Under the Rules of Appellate Procedure, an appellee's brief is due thirty days after the appellant's brief is filed. See Tex. R. App. P. 38.6(b). Courts of appeals are required to give parties at least twenty-one days notice of the submission date of a cause. See id. 39.9. While this Court does not have formal local rules of procedure, we have issued a memorandum setting out general rules to be followed when practicing before the Court. See Memorandum on Practice Before the Court of Appeals for the Third District of Texas. This Court does not permit the filing of motions for extension of time to file an appellee's brief. See id. at note 59; see also Tex. R. App. P. 38.6(d). An appellee's brief may be filed without leave of court at any time, but "[t]he appellee's failure to file a brief will not delay submission or decision of an appeal." See Memorandum at note 59.

While Scott may have been pressed for time during the end of April, when he began to take steps to review the supplemented record, he had three months' notice of the filing of Ingram's brief, almost two months' notice of the submission date, and more than one month's notice that the record was incomplete. We believe this was sufficient notice and time for Scott to complete his brief. We are not obligated to delay the decision of an appeal in anticipation of untimely filings. See id.



Did the district court err in granting Scott's motion for summary judgment?

Ingram is an inmate in the custody of the Department. He sued Scott in Scott's personal and official capacities, alleging Scott was violating section 501.008 of the Texas Government Code, (2) which governs the Department's development of a system to handle inmate grievances. See Tex. Gov't Code Ann. § 501.008 (Tex. 1998). Ingram filed a brief in support of his petition for writ of mandamus and attached to his brief twenty-six exhibits, mainly consisting of denied inmate grievances.
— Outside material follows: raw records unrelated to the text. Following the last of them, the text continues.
-- ==== Sys2Proof/Certificates/Slice0/Obligations.lean ====
section
/-! DEFINITION. The statements for the provers. First what each command does, family by family, as the
exact next state; then the laws of the model's structures; then the properties of the whole part. -/

open Sys2Proof Sys2Proof.Machine

/-! ### Steps -/

/-- A step takes the command at the front of the queue and runs `exec` on it with the queue's rest (log
18); with no command waiting, the part runs the internal event that is due (log 2), else the time rises
by one millisecond (log 1). The model's choice, but for R184's count. -/
def Obligations.StepTakesTheFrontCommand : Prop :=
  (∀ (c : Instr) (s : State) (rest : List Instr), s.pending = c :: rest →
    step s = exec c { s with pending := rest })
  ∧ (∀ (s : State) (c : Instr), s.pending = [] → s.dueEvent = some c → step s = exec c s)
  ∧ (∀ s : State, s.pending = [] → s.dueEvent = none → s.poweredOff = false →
      step s = .next { s with now := s.now + 1 })

/-! ### The arm port (file 09) -/

/-- TRANSFER_BEGIN outside a restart takes the first item owed in the order of R162, builds its frame and
clears its owed flag; nothing else changes. While the transfer runs SDO shifts out the frame's octets, most
significant bit first, and past its end the fill octet 0; in a restart and while SEL is deasserted it is at
high impedance (R161, R172, R188). -/
def Obligations.TransferBeginTakesTheFirstOwedItem : Prop :=
  (∀ s : State, s.inRestart = false → s.port.selected = false →
    (∀ a, s.port.answer = some a →
      exec .transferBegin s = .next
        { s with
          port :=
            { s.port with
              selected := true, transfer := some { item := .answer, frame := a.frame } } })
    ∧ (s.port.answer = none →
      (s.port.stopOwed = true →
        exec .transferBegin s = .next
          { s with
            port :=
              { s.port with
                selected := true, stopOwed := false
                transfer := some { item := .stop, frame := s.stopReport } } })
      ∧ (s.port.stopOwed = false → s.port.stabilityOwed = true →
        exec .transferBegin s = .next
          { s with
            port :=
              { s.port with
                selected := true, stabilityOwed := false
                transfer := some { item := .stability, frame := s.stabilityReport } } })
      ∧ (s.port.stopOwed = false → s.port.stabilityOwed = false →
        (∀ (before after : List Placement) (p : Placement),
          s.admission.queue = before ++ p :: after → (∀ q ∈ before, q.reportOwed = false) →
          p.reportOwed = true →
            exec .transferBegin s = .next
              { s with
                admission :=
                  { s.admission with queue := before ++ { p with reportOwed := false } :: after }
                port :=
                  { s.port with
                    selected := true
                    transfer :=
                      some
                        { item := .placement before.length p.state.terminal
                          frame := p.report } } })
        ∧ ((∀ q ∈ s.admission.queue, q.reportOwed = false) →
          (s.port.siteOwed = true →
            exec .transferBegin s = .next
              { s with
                port :=
                  { s.port with
                    selected := true, siteOwed := false
                    transfer := some { item := .site, frame := s.siteReport } } })
          ∧ (s.port.siteOwed = false →
            exec .transferBegin s = .next
              { s with
                port :=
                  { s.port with
                    selected := true
                    transfer := some { item := .null, frame := [0] } } })))))
  ∧ (∀ (s : State) (t : Transfer) (n : Nat), s.inRestart = false → s.port.selected = true →
    s.port.transfer = some t →
      (∀ o, t.frame[n]? = some o →
        s.sdoOctet n = some o ∧ ∀ k, k < 8 → s.sdo (8 * n + k) = some (o.getLsbD (7 - k)))
      ∧ (t.frame.length ≤ n → s.sdoOctet n = some 0 ∧ ∀ k, k < 8 → s.sdo (8 * n + k) = some false))
  ∧ (∀ (s : State) (n : Nat), s.inRestart = true ∨ s.port.selected = false →
    s.sdoOctet n = none ∧ s.sdo n = none)

/-- TRANSFER_END settles the item sent by whether the transfer is complete, and then treats the request
received, of which a null request, or none, takes nothing (R163, R164). That as many octets have been
shifted out as in is log 6; with none shifted in, the transfer is complete after a null frame (R161). -/
def Obligations.TransferEndSettlesTheItem : Prop :=
  (∀ (s : State) (item : OutItem) (frame octets : List Octet),
    s.inRestart = false → s.port.selected = true →
    s.port.transfer = some { item := item, frame := frame } →
    let ended : State := { s with port := { s.port with selected := false, transfer := none } }
    let whole : Prop :=
      (octets = [] ∧ frame = [0])
        ∨ (octets ≠ [] ∧ frame.length ≤ octets.length
            ∧ (octets.headD 0).toNat + 1 ≤ octets.length)
    (whole →
      (item = .answer → exec (.transferEnd octets) s = .next
        (({ ended with port := { ended.port with answer := none } } : State).takeFrame octets))
      ∧ (∀ i, item = .placement i true → exec (.transferEnd octets) s = .next
        (({ ended with
            admission := { s.admission with queue := s.admission.queue.eraseIdx i } }
          : State).takeFrame octets))
      ∧ ((item = .null ∨ item = .stop ∨ item = .stability ∨ item = .site
            ∨ ∃ i, item = .placement i false) →
          exec (.transferEnd octets) s = .next (ended.takeFrame octets)))
    ∧ (¬whole →
      ((item = .null ∨ item = .answer) →
        exec (.transferEnd octets) s = .next (ended.takeFrame octets))
      ∧ (item = .stop → exec (.transferEnd octets) s = .next
        (({ ended with port := { ended.port with stopOwed := true } } : State).takeFrame octets))
      ∧ (item = .stability → exec (.transferEnd octets) s = .next
        (({ ended with port := { ended.port with stabilityOwed := true } }
          : State).takeFrame octets))
      ∧ (item = .site → exec (.transferEnd octets) s = .next
        (({ ended with port := { ended.port with siteOwed := true } } : State).takeFrame octets))
      ∧ (∀ i x, item = .placement i x → exec (.transferEnd octets) s = .next
        (({ ended with
            admission :=
              { s.admission with
                queue := s.admission.queue.modify i fun p => { p with reportOwed := true } } }
          : State).takeFrame octets))))
  ∧ (∀ (s : State) (octets : List Octet), octets.headD 0 = 0 → s.takeFrame octets = s)

/-- TRANSFER_END after a null frame takes a whole request frame when intake and answer slot are free: the
request has its effect and its answer at once, but a SET-CURE with a conversion walk to make keeps the
intake busy until its row (R164; log 5). A frame that fits no request is answered BAD_VALUE with no effect;
a busy port, a frame cut short or a length above 96 loses the request and sets the mark. Octets are counted
by those shifted in (log 6). -/
def Obligations.TransferEndTakesTheRequest : Prop :=
  ∀ (s : State) (octets : List Octet),
    s.inRestart = false → s.port.selected = true →
    s.port.transfer = some { item := .null, frame := [0] } →
    let ended : State := { s with port := { s.port with selected := false, transfer := none } }
    let lost : State := { ended with port := { ended.port with requestsLost := true } }
    let length : Nat := (octets.headD 0).toNat
    (∀ (r : Instr) (frame fill : List Octet), r.wellFormed = true → requestFrame r = some frame →
      octets = frame ++ fill →
        (s.port.intake = none → s.port.answer = none →
          (s.walksFor r = false → exec (.transferEnd octets) s = exec r ended)
          ∧ (s.walksFor r = true →
            exec (.transferEnd octets) s = .next
              { ended with port := { ended.port with intake := some r } }))
        ∧ ((s.port.intake.isSome = true ∨ s.port.answer.isSome = true) →
          exec (.transferEnd octets) s = .next lost))
    ∧ (1 ≤ length → length ≤ 96 → length < octets.length →
      (∀ r, encodeRequest r ≠ some (octets.tail.take length)) →
        (s.port.intake = none → s.port.answer = none →
          exec (.transferEnd octets) s = .next
            { ended with
              port :=
                { ended.port with
                  requestsLost := false
                  answer :=
                    some
                      { kind := octets.getD 1 0, code := .badValue, lost := s.port.requestsLost
                        content := .plain } } })
        ∧ ((s.port.intake.isSome = true ∨ s.port.answer.isSome = true) →
          exec (.transferEnd octets) s = .next lost))
    ∧ (0 < length → octets.length ≤ length → exec (.transferEnd octets) s = .next lost)
    ∧ (96 < length → exec (.transferEnd octets) s = .next lost)
    ∧ (∀ r, s.walksFor r = true ↔
      ∃ k datum threshold, r = .setCure k datum threshold ∧ s.site.state.offline = true
        ∧ k.toNat ≤ 3 ∧ -80 ≤ datum.toInt ∧ datum.toInt ≤ 80 ∧ 1 ≤ threshold.toNat
        ∧ threshold.toNat ≤ 16777215 ∧ threshold.toNat < (s.cureClass k.toNat).threshold)
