/-! #### deleteClaim -/

@[simp] theorem State.deleteClaim_now (n : Octet) : (s.deleteClaim n).now = s.now := rfl
@[simp] theorem State.deleteClaim_site (n : Octet) : (s.deleteClaim n).site = s.site := rfl
@[simp] theorem State.deleteClaim_supply (n : Octet) : (s.deleteClaim n).supply = s.supply := rfl
@[simp] theorem State.deleteClaim_walls (n : Octet) : (s.deleteClaim n).walls = s.walls := rfl
@[simp] theorem State.deleteClaim_map (n : Octet) : (s.deleteClaim n).map = s.map := rfl
@[simp] theorem State.deleteClaim_cure (n : Octet) : (s.deleteClaim n).cure = s.cure := rfl
@[simp] theorem State.deleteClaim_admission (n : Octet) :
    (s.deleteClaim n).admission = s.admission := rfl
@[simp] theorem State.deleteClaim_claims (n : Octet) :
    (s.deleteClaim n).claims = { s.claims with own := s.claims.own.filter fun c => c.number != n } := rfl
@[simp] theorem State.deleteClaim_tx (n : Octet) : (s.deleteClaim n).tx = s.tx := rfl
@[simp] theorem State.deleteClaim_rx (n : Octet) : (s.deleteClaim n).rx = s.rx := rfl
@[simp] theorem State.deleteClaim_notice (n : Octet) : (s.deleteClaim n).notice = s.notice := rfl
@[simp] theorem State.deleteClaim_monitor (n : Octet) : (s.deleteClaim n).monitor = s.monitor := rfl
@[simp] theorem State.deleteClaim_stop (n : Octet) : (s.deleteClaim n).stop = s.stop := rfl
@[simp] theorem State.deleteClaim_port (n : Octet) : (s.deleteClaim n).port = s.port := rfl
@[simp] theorem State.deleteClaim_freeCount (n : Octet) :
    (s.deleteClaim n).freeCount = s.freeCount := rfl
@[simp] theorem State.deleteClaim_pending (n : Octet) : (s.deleteClaim n).pending = s.pending := rfl

/-! #### pushUrgent -/

@[simp] theorem State.pushUrgent_now (r : UrgentRecord) : (s.pushUrgent r).now = s.now := rfl
@[simp] theorem State.pushUrgent_site (r : UrgentRecord) : (s.pushUrgent r).site = s.site := rfl
@[simp] theorem State.pushUrgent_supply (r : UrgentRecord) :
    (s.pushUrgent r).supply = s.supply := rfl
@[simp] theorem State.pushUrgent_walls (r : UrgentRecord) : (s.pushUrgent r).walls = s.walls := rfl
@[simp] theorem State.pushUrgent_map (r : UrgentRecord) : (s.pushUrgent r).map = s.map := rfl
@[simp] theorem State.pushUrgent_cure (r : UrgentRecord) : (s.pushUrgent r).cure = s.cure := rfl
@[simp] theorem State.pushUrgent_admission (r : UrgentRecord) :
    (s.pushUrgent r).admission = s.admission := rfl
@[simp] theorem State.pushUrgent_claims (r : UrgentRecord) :
    (s.pushUrgent r).claims = s.claims := rfl
@[simp] theorem State.pushUrgent_tx (r : UrgentRecord) :
    (s.pushUrgent r).tx = { s.tx with urgent := s.tx.urgent ++ [r] } := rfl
@[simp] theorem State.pushUrgent_rx (r : UrgentRecord) : (s.pushUrgent r).rx = s.rx := rfl
@[simp] theorem State.pushUrgent_notice (r : UrgentRecord) :
    (s.pushUrgent r).notice = s.notice := rfl
@[simp] theorem State.pushUrgent_monitor (r : UrgentRecord) :
    (s.pushUrgent r).monitor = s.monitor := rfl
@[simp] theorem State.pushUrgent_stop (r : UrgentRecord) : (s.pushUrgent r).stop = s.stop := rfl
@[simp] theorem State.pushUrgent_port (r : UrgentRecord) : (s.pushUrgent r).port = s.port := rfl
@[simp] theorem State.pushUrgent_freeCount (r : UrgentRecord) :
    (s.pushUrgent r).freeCount = s.freeCount := rfl
@[simp] theorem State.pushUrgent_pending (r : UrgentRecord) :
    (s.pushUrgent r).pending = s.pending := rfl

/-! #### queueClaim -/

@[simp] theorem State.queueClaim_now (n : Octet) : (s.queueClaim n).now = s.now := rfl
@[simp] theorem State.queueClaim_site (n : Octet) : (s.queueClaim n).site = s.site := rfl
@[simp] theorem State.queueClaim_supply (n : Octet) : (s.queueClaim n).supply = s.supply := rfl
@[simp] theorem State.queueClaim_walls (n : Octet) : (s.queueClaim n).walls = s.walls := rfl
@[simp] theorem State.queueClaim_map (n : Octet) : (s.queueClaim n).map = s.map := rfl
@[simp] theorem State.queueClaim_cure (n : Octet) : (s.queueClaim n).cure = s.cure := rfl
@[simp] theorem State.queueClaim_admission (n : Octet) :
    (s.queueClaim n).admission = s.admission := rfl
@[simp] theorem State.queueClaim_claims (n : Octet) :
    (s.queueClaim n).claims = (s.mapClaim n fun c => { c with announce := .queued }).claims := rfl
@[simp] theorem State.queueClaim_tx (n : Octet) :
    (s.queueClaim n).tx = { s.tx with urgent := s.tx.urgent ++ [.claim n] } := rfl
@[simp] theorem State.queueClaim_rx (n : Octet) : (s.queueClaim n).rx = s.rx := rfl
@[simp] theorem State.queueClaim_notice (n : Octet) : (s.queueClaim n).notice = s.notice := rfl
@[simp] theorem State.queueClaim_monitor (n : Octet) : (s.queueClaim n).monitor = s.monitor := rfl
@[simp] theorem State.queueClaim_stop (n : Octet) : (s.queueClaim n).stop = s.stop := rfl
@[simp] theorem State.queueClaim_port (n : Octet) : (s.queueClaim n).port = s.port := rfl
@[simp] theorem State.queueClaim_freeCount (n : Octet) :
    (s.queueClaim n).freeCount = s.freeCount := rfl
@[simp] theorem State.queueClaim_pending (n : Octet) : (s.queueClaim n).pending = s.pending := rfl

/-! #### withSendPhase -/

@[simp] theorem State.withSendPhase_now (x : SendPhase) : (s.withSendPhase x).now = s.now := rfl
@[simp] theorem State.withSendPhase_site (x : SendPhase) : (s.withSendPhase x).site = s.site := rfl
@[simp] theorem State.withSendPhase_supply (x : SendPhase) :
    (s.withSendPhase x).supply = s.supply := rfl
@[simp] theorem State.withSendPhase_walls (x : SendPhase) :
    (s.withSendPhase x).walls = s.walls := rfl
@[simp] theorem State.withSendPhase_map (x : SendPhase) : (s.withSendPhase x).map = s.map := rfl
@[simp] theorem State.withSendPhase_cure (x : SendPhase) : (s.withSendPhase x).cure = s.cure := rfl
@[simp] theorem State.withSendPhase_admission (x : SendPhase) :
    (s.withSendPhase x).admission = s.admission := rfl
@[simp] theorem State.withSendPhase_claims (x : SendPhase) :
    (s.withSendPhase x).claims = s.claims := rfl
@[simp] theorem State.withSendPhase_tx (x : SendPhase) :
    (s.withSendPhase x).tx = { s.tx with
      current := s.tx.current.map fun f => { f with sent := 0, phase := x } } := rfl
@[simp] theorem State.withSendPhase_rx (x : SendPhase) : (s.withSendPhase x).rx = s.rx := rfl
@[simp] theorem State.withSendPhase_notice (x : SendPhase) :
    (s.withSendPhase x).notice = s.notice := rfl
@[simp] theorem State.withSendPhase_monitor (x : SendPhase) :
    (s.withSendPhase x).monitor = s.monitor := rfl
@[simp] theorem State.withSendPhase_stop (x : SendPhase) : (s.withSendPhase x).stop = s.stop := rfl
@[simp] theorem State.withSendPhase_port (x : SendPhase) : (s.withSendPhase x).port = s.port := rfl
@[simp] theorem State.withSendPhase_freeCount (x : SendPhase) :
    (s.withSendPhase x).freeCount = s.freeCount := rfl
@[simp] theorem State.withSendPhase_pending (x : SendPhase) :
    (s.withSendPhase x).pending = s.pending := rfl

/-! #### removeClaimRecords -/

@[simp] theorem State.removeClaimRecords_now (n : Octet) :
    (s.removeClaimRecords n).now = s.now := rfl
@[simp] theorem State.removeClaimRecords_site (n : Octet) :
    (s.removeClaimRecords n).site = s.site := rfl
@[simp] theorem State.removeClaimRecords_supply (n : Octet) :
    (s.removeClaimRecords n).supply = s.supply := rfl
@[simp] theorem State.removeClaimRecords_walls (n : Octet) :
    (s.removeClaimRecords n).walls = s.walls := rfl
@[simp] theorem State.removeClaimRecords_map (n : Octet) :
    (s.removeClaimRecords n).map = s.map := rfl
@[simp] theorem State.removeClaimRecords_cure (n : Octet) :
    (s.removeClaimRecords n).cure = s.cure := rfl
@[simp] theorem State.removeClaimRecords_admission (n : Octet) :
    (s.removeClaimRecords n).admission = s.admission := rfl
@[simp] theorem State.removeClaimRecords_claims (n : Octet) :
    (s.removeClaimRecords n).claims = s.claims := rfl
@[simp] theorem State.removeClaimRecords_tx (n : Octet) :
    (s.removeClaimRecords n).tx = { s.tx with urgent := s.tx.urgent.filter fun r => r != .claim n } := rfl
@[simp] theorem State.removeClaimRecords_rx (n : Octet) : (s.removeClaimRecords n).rx = s.rx := rfl
@[simp] theorem State.removeClaimRecords_notice (n : Octet) :
    (s.removeClaimRecords n).notice = s.notice := rfl
@[simp] theorem State.removeClaimRecords_monitor (n : Octet) :
    (s.removeClaimRecords n).monitor = s.monitor := rfl
@[simp] theorem State.removeClaimRecords_stop (n : Octet) :
    (s.removeClaimRecords n).stop = s.stop := rfl
@[simp] theorem State.removeClaimRecords_port (n : Octet) :
    (s.removeClaimRecords n).port = s.port := rfl
@[simp] theorem State.removeClaimRecords_freeCount (n : Octet) :
    (s.removeClaimRecords n).freeCount = s.freeCount := rfl
@[simp] theorem State.removeClaimRecords_pending (n : Octet) :
    (s.removeClaimRecords n).pending = s.pending := rfl

/-! #### suspendMotion -/

@[simp] theorem State.suspendMotion_now : (s.suspendMotion).now = s.now := rfl
@[simp] theorem State.suspendMotion_site : (s.suspendMotion).site = s.site := rfl
@[simp] theorem State.suspendMotion_supply : (s.suspendMotion).supply = s.supply := rfl
@[simp] theorem State.suspendMotion_walls : (s.suspendMotion).walls = s.walls := rfl
@[simp] theorem State.suspendMotion_map : (s.suspendMotion).map = s.map := rfl
@[simp] theorem State.suspendMotion_cure : (s.suspendMotion).cure = s.cure := rfl
@[simp] theorem State.suspendMotion_admission :
    (s.suspendMotion).admission = { s.admission with queue := s.admission.queue.map fun p => { p with motion := p.motion.suspend s.now } } := rfl
@[simp] theorem State.suspendMotion_claims : (s.suspendMotion).claims = s.claims := rfl
@[simp] theorem State.suspendMotion_tx : (s.suspendMotion).tx = s.tx := rfl
@[simp] theorem State.suspendMotion_rx : (s.suspendMotion).rx = s.rx := rfl
@[simp] theorem State.suspendMotion_notice : (s.suspendMotion).notice = s.notice := rfl
@[simp] theorem State.suspendMotion_monitor : (s.suspendMotion).monitor = s.monitor := rfl
@[simp] theorem State.suspendMotion_stop : (s.suspendMotion).stop = s.stop := rfl
@[simp] theorem State.suspendMotion_port : (s.suspendMotion).port = s.port := rfl
@[simp] theorem State.suspendMotion_freeCount : (s.suspendMotion).freeCount = s.freeCount := rfl
@[simp] theorem State.suspendMotion_pending : (s.suspendMotion).pending = s.pending := rfl

/-! #### resumeMotion -/

@[simp] theorem State.resumeMotion_now : (s.resumeMotion).now = s.now := rfl
@[simp] theorem State.resumeMotion_site : (s.resumeMotion).site = s.site := rfl
@[simp] theorem State.resumeMotion_supply : (s.resumeMotion).supply = s.supply := rfl
@[simp] theorem State.resumeMotion_walls : (s.resumeMotion).walls = s.walls := rfl
@[simp] theorem State.resumeMotion_map : (s.resumeMotion).map = s.map := rfl
@[simp] theorem State.resumeMotion_cure : (s.resumeMotion).cure = s.cure := rfl
@[simp] theorem State.resumeMotion_admission :
    (s.resumeMotion).admission
      = { s.admission with queue := s.admission.queue.map (Placement.resume s.now) } := rfl
@[simp] theorem State.resumeMotion_claims : (s.resumeMotion).claims = s.claims := rfl
@[simp] theorem State.resumeMotion_tx : (s.resumeMotion).tx = s.tx := rfl
@[simp] theorem State.resumeMotion_rx : (s.resumeMotion).rx = s.rx := rfl
@[simp] theorem State.resumeMotion_notice : (s.resumeMotion).notice = s.notice := rfl
@[simp] theorem State.resumeMotion_monitor : (s.resumeMotion).monitor = s.monitor := rfl
@[simp] theorem State.resumeMotion_stop : (s.resumeMotion).stop = s.stop := rfl
@[simp] theorem State.resumeMotion_port : (s.resumeMotion).port = s.port := rfl
@[simp] theorem State.resumeMotion_freeCount : (s.resumeMotion).freeCount = s.freeCount := rfl
@[simp] theorem State.resumeMotion_pending : (s.resumeMotion).pending = s.pending := rfl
Scott and Ingram both moved for summary judgment. The trial court granted Scott's motion, dismissing Ingram's claims. Ingram appeals, arguing the court erred (1) in granting Scott's motion, (2) in not granting Ingram's motion for summary judgment, and (3) in not compelling Scott to comply with Ingram's discovery requests.



Standard of Review

A mandamus action initiated in a trial court is subject to appeal as any other civil suit. See Anderson v. City of Seven Points, 806 S.W.2d 791, 792 n.1 (Tex. 1991); University of Tex. Law Sch. v. Texas Legal Found., 958 S.W.2d 479, 481 (Tex. App.--Austin 1997, no pet.).